A MASLD é reversível com mudanças no estilo de vida, incluindo uma dieta saudável e aumento da prática de exercícios, e medicamentos para perda de peso demonstraram recentemente ser eficazes na reversão de cicatrizes.
“Se você interromper a causa ou o impulso para cicatrizes e lesões no fígado, terá menos probabilidade para o desenvolvimento de câncer”, diz Rinella.
Álcool agrava o problema
A doença hepática relacionada ao álcool também está aumentando. Em uma pesquisa publicada este mês, Lee e seus colegas mostraram que o risco de doença hepática relacionada ao álcool entre grandes bebedores (pelo menos 10 doses por semana para mulheres e 15 para homens) nos Estados Unidos mais que dobrou entre 1999 e 2020, apesar do consumo semelhante de álcool nesse período. Isso sugere que os grandes bebedores de hoje podem ser mais sensíveis aos efeitos do álcool no fígado do que os do passado, afirma Lee.

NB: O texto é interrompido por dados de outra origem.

-- ==== Sys2Proof/Tests/Slice0.lean ====
section
/-! SUPPORT. Tests/Slice0.lean: small tests of the model against the spec's own words and vectors
(30_encoding.md R91, 95_test_vectors.md), the smoke test of WellFormed, and for every obligation with
hypotheses a witness that meets them. -/

namespace Sys2Proof.Tests

open Sys2Proof Sys2Proof.Machine

/-! One theorem at a time: evaluating many at once takes a thread and its stack for each. -/
set_option Elab.async false

/-! ## WellFormed refuses what no word encodes (30_encoding.md R86) -/

theorem test_wellFormed_digit_9 : (Instr.psel 0 0 9).wellFormed = false := by decide

theorem test_wellFormed_digit_minus_9 : (Instr.psel 0 0 (-9)).wellFormed = false := by decide

theorem test_wellFormed_digit_8 : (Instr.psel 0 31 8).wellFormed = true := by decide

theorem test_wellFormed_digit_minus_8 : (Instr.psel 7 0 (-8)).wellFormed = true := by decide

/-! ## Decoding: a word of every command, from 95_test_vectors.md part 2 and 30_encoding.md R91 -/

theorem test_decode_nop : decodeTableWord 32 0x00000000 = some .nop := by decide

theorem test_decode_fzero : decodeTableWord 32 0x00000301 = some (.fzero 3) := by decide

theorem test_decode_fone : decodeTableWord 32 0x00000002 = some (.fone 0) := by decide

theorem test_decode_fmov : decodeTableWord 32 0x00001203 = some (.fmov 2 1) := by decide

theorem test_decode_fconst : decodeTableWord 32 0x00100704 = some (.fconst 7 .d2) := by decide

theorem test_decode_fadd : decodeTableWord 32 0x00021308 = some (.fadd 3 1 2) := by decide

theorem test_decode_fsub : decodeTableWord 32 0x00021309 = some (.fsub 3 1 2) := by decide

theorem test_decode_fneg : decodeTableWord 32 0x0000440A = some (.fneg 4 4) := by decide

theorem test_decode_fmul : decodeTableWord 32 0x0002100B = some (.fmul 0 1 2) := by decide

theorem test_decode_fsq : decodeTableWord 32 0x0000110C = some (.fsq 1 1) := by decide

theorem test_decode_fsq2 : decodeTableWord 32 0x0000120D = some (.fsq2 2 1) := by decide

theorem test_decode_finv : decodeTableWord 32 0x0000500E = some (.finv 0 5) := by decide

theorem test_decode_fpow22523 : decodeTableWord 32 0x0000110F = some (.fpow22523 1 1) := by decide

theorem test_decode_fsqrtr : decodeTableWord 32 0x00021010 = some (.fsqrtr 0 1 2) := by decide

theorem test_decode_fisneg : decodeTableWord 32 0x00003011 = some (.fisneg 3) := by decide

theorem test_decode_fiszero : decodeTableWord 32 0x00004012 = some (.fiszero 4) := by decide

theorem test_decode_fcmov : decodeTableWord 32 0x00002113 = some (.fcmov 1 2) := by decide

theorem test_decode_fld : decodeTableWord 32 0x00000218 = some (.fld 2) := by decide

theorem test_decode_fst : decodeTableWord 32 0x00000019 = some (.fst 0) := by decide

theorem test_decode_pzero : decodeTableWord 32 0x00000720 = some (.pzero 7) := by decide

theorem test_decode_pmov : decodeTableWord 32 0x00000121 = some (.pmov 1 0) := by decide

theorem test_decode_psetc : decodeTableWord 32 0x00309122 = some (.psetc 1 9 .c3) := by decide

theorem test_decode_pgetc : decodeTableWord 32 0x00106223 = some (.pgetc 2 6 .c1) := by decide

theorem test_decode_pform : decodeTableWord 32 0x00200024 = some (.pform 0 .P3) := by decide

Isso pode ocorrer porque a população de grandes bebedores está mudando. Os pesquisadores descobriram que as mulheres, que são mais propensas do que os homens a desenvolver gordura e danos no fígado devido ao álcool, agora representam uma parcela maior de grandes bebedores do que há 20 anos. O mesmo ocorre com pessoas com síndrome metabólica, um conjunto de distúrbios metabólicos que, juntos, aumentam o risco de diabetes, doenças cardíacas e derrames — e agravam os danos causados pelo álcool ao fígado.
Beber muito e ter uma condição metabólica como a obesidade podem danificar o fígado de forma independente, mas pacientes que se enquadram em ambas as categorias correm um risco especialmente alto.
“O consumo de álcool está aumentando. A obesidade e o diabetes estão aumentando”, pontua. “A perspectiva é que que continuemos a ver uma alta incidência de doenças hepáticas.”